-- ==== Sys2Proof/Decode.lean ====
section
/-! DEFINITION. Bundles, syllables, microwords and host commands to `Instr` (R35 to R48, R61 to R69, R184, R331), total
on any words and rejecting by name, and the encoder written from the same tables. A syllable is legal exactly when it
is the encoding of a well-formed instruction, so every reserved bit must be 0 (R8, R46). -/
namespace Sys2Proof

/-- Why a bundle is refused at decode; each is the cause ILLEGAL (R48). -/
inductive DecodeError
  | opZero | unassigned | modifier | range | reserved | header | limm | conflict | loopEnd | short
deriving DecidableEq, Repr

/-! ### Small codes -/

def Rm.code : Rm → Nat
  | .rne => 0 | .rtz => 1 | .rup => 2 | .rdn => 3 | .rna => 4 | .odd => 5

/-- The rounding modes of R44; 110 and 111 are reserved. -/
def Rm.ofCode : Nat → Option Rm
  | 0 => some .rne | 1 => some .rtz | 2 => some .rup | 3 => some .rdn | 4 => some .rna | 5 => some .odd | _ => none

def Cond.code : Cond → Nat
  | .eq => 0 | .ne => 1 | .lt => 2 | .ge => 3 | .ltn => 4 | .gen => 5 | .le => 6 | .gt => 7

/-- The conditions of R82. -/
def Cond.ofCode : Nat → Option Cond
  | 0 => some .eq | 1 => some .ne | 2 => some .lt | 3 => some .ge | 4 => some .ltn | 5 => some .gen | 6 => some .le
  | 7 => some .gt | _ => none

def FCond.code : FCond → Nat
  | .eq => 0 | .ne => 1 | .lt => 2 | .le => 3 | .gt => 4 | .ge => 5 | .un => 6

/-- The conditions of R88; 111 is reserved. -/
def FCond.ofCode : Nat → Option FCond
  | 0 => some .eq | 1 => some .ne | 2 => some .lt | 3 => some .le | 4 => some .gt | 5 => some .ge | 6 => some .un
  | _ => none

def LdSize.code : LdSize → Nat
  | .b => 0 | .bs => 1 | .h => 2 | .hs => 3 | .w => 4 | .ws => 5 | .d => 6

/-- The LDS column of R62. -/
def LdSize.ofCode : Nat → Option LdSize
  | 0 => some .b | 1 => some .bs | 2 => some .h | 3 => some .hs | 4 => some .w | 5 => some .ws | 6 => some .d
  | _ => none

def StSize.code : StSize → Nat
  | .b => 0 | .h => 2 | .w => 4 | .d => 6

/-- The STS column of R62. -/
def StSize.ofCode : Nat → Option StSize
  | 0 => some .b | 2 => some .h | 4 => some .w | 6 => some .d | _ => none

def BrSrc.code : BrSrc → Nat
  | .pred p => p.val | .mdone => 16 | .mfault => 17

/-- The condition sources of R63. -/
def BrSrc.ofCode (n : Nat) : Option BrSrc :=
  if n < 16 then some (.pred (Fin.ofNat 16 n)) else if n = 16 then some .mdone else if n = 17 then some .mfault else none

def GSize.code : GSize → Nat
  | .b => 0 | .h => 1 | .w => 2 | .d => 3

/-- The element sizes of R157. -/
def GSize.ofCode : Nat → Option GSize
  | 0 => some .b | 1 => some .h | 2 => some .w | 3 => some .d | _ => none

def VRedOp.code : VRedOp → Nat
  | .sum => 0 | .min => 1 | .max => 2 | .argmax => 3 | .argmin => 4

/-- The operations of R159. -/
def VRedOp.ofCode : Nat → Option VRedOp
  | 0 => some .sum | 1 => some .min | 2 => some .max | 3 => some .argmax | 4 => some .argmin | _ => none

def VScanOp.code : VScanOp → Nat
  | .sum => 0 | .min => 1 | .max => 2

/-- The operations of R160. -/
def VScanOp.ofCode : Nat → Option VScanOp
  | 0 => some .sum | 1 => some .min | 2 => some .max | _ => none

def InfoQ.code : InfoQ → Nat
  | .form => 0 | .dim01 => 1 | .dim23 => 2 | .dim45 => 3 | .ver => 4 | .pages => 5

/-- The queries of R217. -/
def InfoQ.ofCode : Nat → Option InfoQ
  | 0 => some .form | 1 => some .dim01 | 2 => some .dim23 | 3 => some .dim45 | 4 => some .ver | 5 => some .pages
  | _ => none

def FetchMod.code : FetchMod → Nat
  | .plain => 0 | .noalloc => 1 | .nooc => 2

/-- The modifiers of FETCH (R220). -/
def FetchMod.ofCode : Nat → Option FetchMod
  | 0 => some .plain | 1 => some .noalloc | 2 => some .nooc | _ => none

def CollKind.code : CollKind → Nat
  | .red => 0 | .ag => 1 | .bc => 2

/-- The kinds of COLL (R226). -/
def CollKind.ofCode : Nat → Option CollKind
  | 0 => some .red | 1 => some .ag | 2 => some .bc | _ => none

def Scope.code : Scope → Nat
  | .core => 0 | .gang => 1 | .die => 2 | .package => 3 | .rack => 4 | .system => 5

/-- The scope codes of R46; 110 and 111 are reserved. -/
def Scope.ofCode : Nat → Option Scope
  | 0 => some .core | 1 => some .gang | 2 => some .die | 3 => some .package | 4 => some .rack | 5 => some .system
  | _ => none

def Ord.code : Ord → Nat
  | .rlx => 0 | .acq => 1 | .rel => 2 | .acqrel => 3

/-- The ORD codes of R46. -/
def Ord.ofCode : Nat → Option Ord
  | 0 => some .rlx | 1 => some .acq | 2 => some .rel | 3 => some .acqrel | _ => none

def AtomOp.code : AtomOp → Nat
  | .add => 0 | .min => 1 | .max => 2 | .and => 3 | .or => 4 | .xor => 5 | .swp => 6 | .cas => 7

/-- The OPX codes of R68; 8 to 15 are reserved. -/
def AtomOp.ofCode : Nat → Option AtomOp
  | 0 => some .add | 1 => some .min | 2 => some .max | 3 => some .and | 4 => some .or | 5 => some .xor | 6 => some .swp
  | 7 => some .cas | _ => none

/-! ### Encoding: an instruction's slot kind, opcode, RM field and operand field (bits [63:16] of the syllable) -/

/-- The parts of a syllable that an instruction fixes. -/
structure Enc where
  kind : Kind
  op   : Nat
  rm   : Nat
  ops  : Nat
deriving DecidableEq, Repr

def boolBit (b : Bool) : Nat := if b then 1 else 0

/-- M, MZ and MEN of V.RR, counted from operand bit 20 (R46). -/
def MaskOp.codeRR : MaskOp → Nat
  | .all => 0 | .mask m z => m.val + boolBit z * 8 + 16
/-- M, MZ and MEN of V.MEM, counted from operand bit 33 (R46). -/
def MaskOp.codeMem (k : MaskOp) : Nat := k.codeRR
/-- A mask operand whose MZ must be 0. -/
def optMask : Option (Fin 8) → Nat
  | none => 0 | some m => m.val + 16
def MaskOp.ofCode (c : Nat) : MaskOp := if c / 16 % 2 = 1 then .mask (Fin.ofNat 8 c) (c / 8 % 2 = 1) else .all
def optMaskOf (c : Nat) : Option (Fin 8) := if c / 16 % 2 = 1 then some (Fin.ofNat 8 c) else none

_REQUIRED ACTION_
When you reach this point, go back and write out each record above exactly.

_RESULT_
-- ==== Sys2Proof/Decode.lean ====
section
/-! DEFINITION. Bundles, syllables, microwords and host commands to `Instr` (R35 to R48, R61 to R69, R184, R331), total
on any words and rejecting by name, and the encoder written from the same tables. A syllable is legal exactly when it
is the encoding of a well-formed instruction, so every reserved bit must be 0 (R8, R46). -/
namespace Sys2Proof

/-- Why a bundle is refused at decode; each is the cause ILLEGAL (R48). -/
inductive DecodeError
  | opZero | unassigned | modifier | range | reserved | header | limm | conflict | loopEnd | short
deriving DecidableEq, Repr

/-! ### Small codes -/

def Rm.code : Rm → Nat
  | .rne => 0 | .rtz => 1 | .rup => 2 | .rdn => 3 | .rna => 4 | .odd => 5

/-- The rounding modes of R44; 110 and 111 are reserved. -/
def Rm.ofCode : Nat → Option Rm
  | 0 => some .rne | 1 => some .rtz | 2 => some .rup | 3 => some .rdn | 4 => some .rna | 5 => some .odd | _ => none

def Cond.code : Cond → Nat
  | .eq => 0 | .ne => 1 | .lt => 2 | .ge => 3 | .ltn => 4 | .gen => 5 | .le => 6 | .gt => 7

/-- The conditions of R82. -/
def Cond.ofCode : Nat → Option Cond
  | 0 => some .eq | 1 => some .ne | 2 => some .lt | 3 => some .ge | 4 => some .ltn | 5 => some .gen | 6 => some .le
  | 7 => some .gt | _ => none

def FCond.code : FCond → Nat
  | .eq => 0 | .ne => 1 | .lt => 2 | .le => 3 | .gt => 4 | .ge => 5 | .un => 6

/-- The conditions of R88; 111 is reserved. -/
def FCond.ofCode : Nat → Option FCond
  | 0 => some .eq | 1 => some .ne | 2 => some .lt | 3 => some .le | 4 => some .gt | 5 => some .ge | 6 => some .un
  | _ => none

def LdSize.code : LdSize → Nat
  | .b => 0 | .bs => 1 | .h => 2 | .hs => 3 | .w => 4 | .ws => 5 | .d => 6

/-- The LDS column of R62. -/
def LdSize.ofCode : Nat → Option LdSize
  | 0 => some .b | 1 => some .bs | 2 => some .h | 3 => some .hs | 4 => some .w | 5 => some .ws | 6 => some .d
  | _ => none

def StSize.code : StSize → Nat
  | .b => 0 | .h => 2 | .w => 4 | .d => 6

/-- The STS column of R62. -/
def StSize.ofCode : Nat → Option StSize
  | 0 => some .b | 2 => some .h | 4 => some .w | 6 => some .d | _ => none

def BrSrc.code : BrSrc → Nat
  | .pred p => p.val | .mdone => 16 | .mfault => 17

/-- The condition sources of R63. -/
def BrSrc.ofCode (n : Nat) : Option BrSrc :=
  if n < 16 then some (.pred (Fin.ofNat 16 n)) else if n = 16 then some .mdone else if n = 17 then some .mfault else none

def GSize.code : GSize → Nat
  | .b => 0 | .h => 1 | .w => 2 | .d => 3

/-- The element sizes of R157. -/
def GSize.ofCode : Nat → Option GSize
  | 0 => some .b | 1 => some .h | 2 => some .w | 3 => some .d | _ => none

def VRedOp.code : VRedOp → Nat
  | .sum => 0 | .min => 1 | .max => 2 | .argmax => 3 | .argmin => 4

/-- The operations of R159. -/
def VRedOp.ofCode : Nat → Option VRedOp
  | 0 => some .sum | 1 => some .min | 2 => some .max | 3 => some .argmax | 4 => some .argmin | _ => none

def VScanOp.code : VScanOp → Nat
  | .sum => 0 | .min => 1 | .max => 2

/-- The operations of R160. -/
def VScanOp.ofCode : Nat → Option VScanOp
  | 0 => some .sum | 1 => some .min | 2 => some .max | _ => none

def InfoQ.code : InfoQ → Nat
  | .form => 0 | .dim01 => 1 | .dim23 => 2 | .dim45 => 3 | .ver => 4 | .pages => 5

/-- The queries of R217. -/
def InfoQ.ofCode : Nat → Option InfoQ
  | 0 => some .form | 1 => some .dim01 | 2 => some .dim23 | 3 => some .dim45 | 4 => some .ver | 5 => some .pages
  | _ => none

def FetchMod.code : FetchMod → Nat
  | .plain => 0 | .noalloc => 1 | .nooc => 2

/-- The modifiers of FETCH (R220). -/
def FetchMod.ofCode : Nat → Option FetchMod
  | 0 => some .plain | 1 => some .noalloc | 2 => some .nooc | _ => none

def CollKind.code : CollKind → Nat
  | .red => 0 | .ag => 1 | .bc => 2

/-- The kinds of COLL (R226). -/
def CollKind.ofCode : Nat → Option CollKind
  | 0 => some .red | 1 => some .ag | 2 => some .bc | _ => none

def Scope.code : Scope → Nat
  | .core => 0 | .gang => 1 | .die => 2 | .package => 3 | .rack => 4 | .system => 5

/-- The scope codes of R46; 110 and 111 are reserved. -/
def Scope.ofCode : Nat → Option Scope
  | 0 => some .core | 1 => some .gang | 2 => some .die | 3 => some .package | 4 => some .rack | 5 => some .system
  | _ => none

def Ord.code : Ord → Nat
  | .rlx => 0 | .acq => 1 | .rel => 2 | .acqrel => 3

/-- The ORD codes of R46. -/
def Ord.ofCode : Nat → Option Ord
  | 0 => some .rlx | 1 => some .acq | 2 => some .rel | 3 => some .acqrel | _ => none

def AtomOp.code : AtomOp → Nat
  | .add => 0 | .min => 1 | .max => 2 | .and => 3 | .or => 4 | .xor => 5 | .swp => 6 | .cas => 7

/-- The OPX codes of R68; 8 to 15 are reserved. -/
def AtomOp.ofCode : Nat → Option AtomOp
  | 0 => some .add | 1 => some .min | 2 => some .max | 3 => some .and | 4 => some .or | 5 => some .xor | 6 => some .swp
  | 7 => some .cas | _ => none

/-! ### Encoding: an instruction's slot kind, opcode, RM field and operand field (bits [63:16] of the syllable) -/

/-- The parts of a syllable that an instruction fixes. -/
structure Enc where
  kind : Kind
  op   : Nat
  rm   : Nat
  ops  : Nat
deriving DecidableEq, Repr

def boolBit (b : Bool) : Nat := if b then 1 else 0

/-- M, MZ and MEN of V.RR, counted from operand bit 20 (R46). -/
def MaskOp.codeRR : MaskOp → Nat
  | .all => 0 | .mask m z => m.val + boolBit z * 8 + 16
/-- M, MZ and MEN of V.MEM, counted from operand bit 33 (R46). -/
def MaskOp.codeMem (k : MaskOp) : Nat := k.codeRR
/-- A mask operand whose MZ must be 0. -/
def optMask : Option (Fin 8) → Nat
  | none => 0 | some m => m.val + 16
def MaskOp.ofCode (c : Nat) : MaskOp := if c / 16 % 2 = 1 then .mask (Fin.ofNat 8 c) (c / 8 % 2 = 1) else .all
def optMaskOf (c : Nat) : Option (Fin 8) := if c / 16 % 2 = 1 then some (Fin.ofNat 8 c) else none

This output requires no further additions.